I'm glad to see guys are recognizing the need to compensate for the taper. I can't tell you how many makers have posted on here and told me in person, that it doesn't matter.
I gotta say though, the trouble caused by avoiding a fixture... that is to mess around with various methods getting the centerline back to perpendicular to the spindle... sounds like a lot more headache that just making a simple fixture. Especially when you consider the fixture is something that will last until you quit making knives.
Even more importantly, the other methods pretty much require you to be using scales of uniform thickness. What the heck do you do if you want to use stag, jigged bone, sheep horn, ivory, etc. -----
that aren't flat anywhere other than on the tang side? Or even wood scales that aren't perfectly uniform and you don't want to have to make them that way prior to handle drilling/shaping?
This is my little fixture. It's dirt simple. I made it when I was about 20, and barely knew how to drill and tap a hole.

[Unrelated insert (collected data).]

-- ==== Sys2Proof/Machine/TimerArray.lean ====
section
/-!
DEFINITION. What a timer does on an edge, a tick and an evaluation (R119 to R124, R127, R135).
-/

namespace Sys2Proof.Machine

/-- R123: the phase in which a kind starts and is held. -/
def TimerKind.home : TimerKind → Phase
  | .delay => .idle
  | .offDelay => .idle
  | .retain => .holding

/-- R123, R127, R128: the held values, which are also those a timer starts from. -/
def Armed.held (t : Armed) : Armed := { t with phase := t.kind.home, count := 0, done := false }

/-- R120 to R122: a source rise while the clock reads `c`. -/
def Armed.rise (c : Clock) (t : Armed) : Armed :=
  match t.kind, t.phase with
  | .delay, .idle => { t with phase := .timing, count := 0, done := false, timingSince := c }
  | .offDelay, .idle => { t with phase := .on, count := 0, done := true }
  | .offDelay, .timing => { t with phase := .on, count := 0, done := true }
  | .retain, .holding => { t with phase := .timing, timingSince := c }
  | _, _ => t

/-- R120 to R122: a source fall while the clock reads `c`. -/
def Armed.fall (c : Clock) (t : Armed) : Armed :=
  match t.kind, t.phase with
  | .delay, .timing => { t with phase := .idle, count := 0, done := false }
  | .delay, .done => { t with phase := .idle, count := 0, done := false }
  | .offDelay, .on => { t with phase := .timing, count := 0, done := true, timingSince := c }
  | .retain, .timing => { t with phase := .holding }
  | _, _ => t

/-- R120 to R122: a tick that counts, in phase TIMING. DESIGN CHOICE (entry 21): the done of an OFF_DELAY falls at the preset, by
R121, where R133's rows for a tick and a reset rise have the done of any kind rise there. -/
def Armed.count1 (t : Armed) : Armed :=
  let n := t.count + 1
  if t.preset ≤ n then
    match t.kind with
    | .delay => { t with phase := .done, count := n, done := true }
    | .offDelay => { t with phase := .idle, count := n, done := false }
    | .retain => { t with phase := .done, count := n, done := true }
  else { t with count := n }

/-- R123: the timer's reset bit, if one is named, reads 1. -/
def Armed.isHeld (bits : Memory Bool) (t : Armed) : Bool := t.resetBit.any fun b => bits.read false b

/-- R119: the tick event at clock value `c` ticks the timer. -/
def Armed.ticksAt (bits : Memory Bool) (c : Clock) (t : Armed) : Bool :=
  decide (c.toNat % t.base.ms = 0) && t.phase == .timing && !t.isHeld bits && t.timingSince != c

/-- R119: the timer in the tick event at clock value `c`. -/
def Armed.tick (bits : Memory Bool) (c : Clock) (t : Armed) : Armed := if t.ticksAt bits c then t.count1 else t

/-- R127: the bits evaluated from the phase the timer stands in: held, or a source rise, or nothing. -/
def Armed.evaluate (bits : Memory Bool) (c : Clock) (t : Armed) : Armed :=
  if t.isHeld bits then t.held else if bits.read false t.source then t.rise c else t

/-- The direction of a bit's edge in a notice; none without one. -/
def Notice.edgeOf (n : Notice) (b : Nat) : Option Bool := (n.edges.find? fun e => e.1 == b).map Prod.snd

/-- R124: the timer at a change notice, against the bits as they stand after the write event. -/
def Armed.take (n : Notice) (bits : Memory Bool) (c : Clock) (t : Armed) : Armed :=
  match t.resetBit.bind n.edgeOf with
  | some true => t.held
  | some false => if bits.read false t.source then t.held.rise c else t.held
  | none =>
    if t.isHeld bits then t
    else
      match n.edgeOf t.source with
      | some true => t.rise c
      | some false => t.fall c
      | none => t

/-- R135: an ARMED timer as the warm reset takes it, before its evaluation. -/
def Armed.restart (t : Armed) : Armed :=
  match t.kind with
  | .retain => { t with session := none, done := t.count == t.preset }
  | .delay => { t with session := none, count := 0, done := false, phase := .idle }
  | .offDelay => { t with session := none, count := 0, done := false, phase := .idle }

/-- R135: the evaluation of a warm reset, at clock value 0. -/
def Armed.reevaluate (bits : Memory Bool) (t : Armed) : Armed :=
  if t.isHeld bits then t.held
  else
    match t.kind with
    | .retain =>
      if t.count = t.preset then { t with phase := .done }
      else if bits.read false t.source then { t with phase := .timing, timingSince := 0 }
      else { t with phase := .holding }
    | .delay => if bits.read false t.source then t.rise 0 else t
    | .offDelay => if bits.read false t.source then t.rise 0 else t

/-- Every ARMED timer passed through `f`. -/
def State.mapTimers (s : State) (f : Armed → Armed) : State := { s with timers := s.timers.mapValues (Option.map f) }

end Sys2Proof.Machine
end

It's a little taller than it needs to be, but as it turns out I'm glad--- it allows me to put bigger clamps on the scales if I need to.
Conveniently, it works just as well for drilling through hidden tang handles.
Ben, I know what you said about a small drill press, but this fixture will fit on my tiny little $50 HF drill press just as well as the bigger ones.
An alternative is to clamp a nice and heavy, STOUT square or rectangular piece of barstock to the drill press table with a few inches overhanging the edge. Then clamp the blade onto that bar at the ricasso area. Of course you have to swing the table to one side and do some maneuvering to get everything lined up, but it works.
This, to me, is a prime example of one of those things where you can stop what you're doing for an hour or two, make a jig or fixture that will forever make a step simple and repeatable instead of fighting it for years.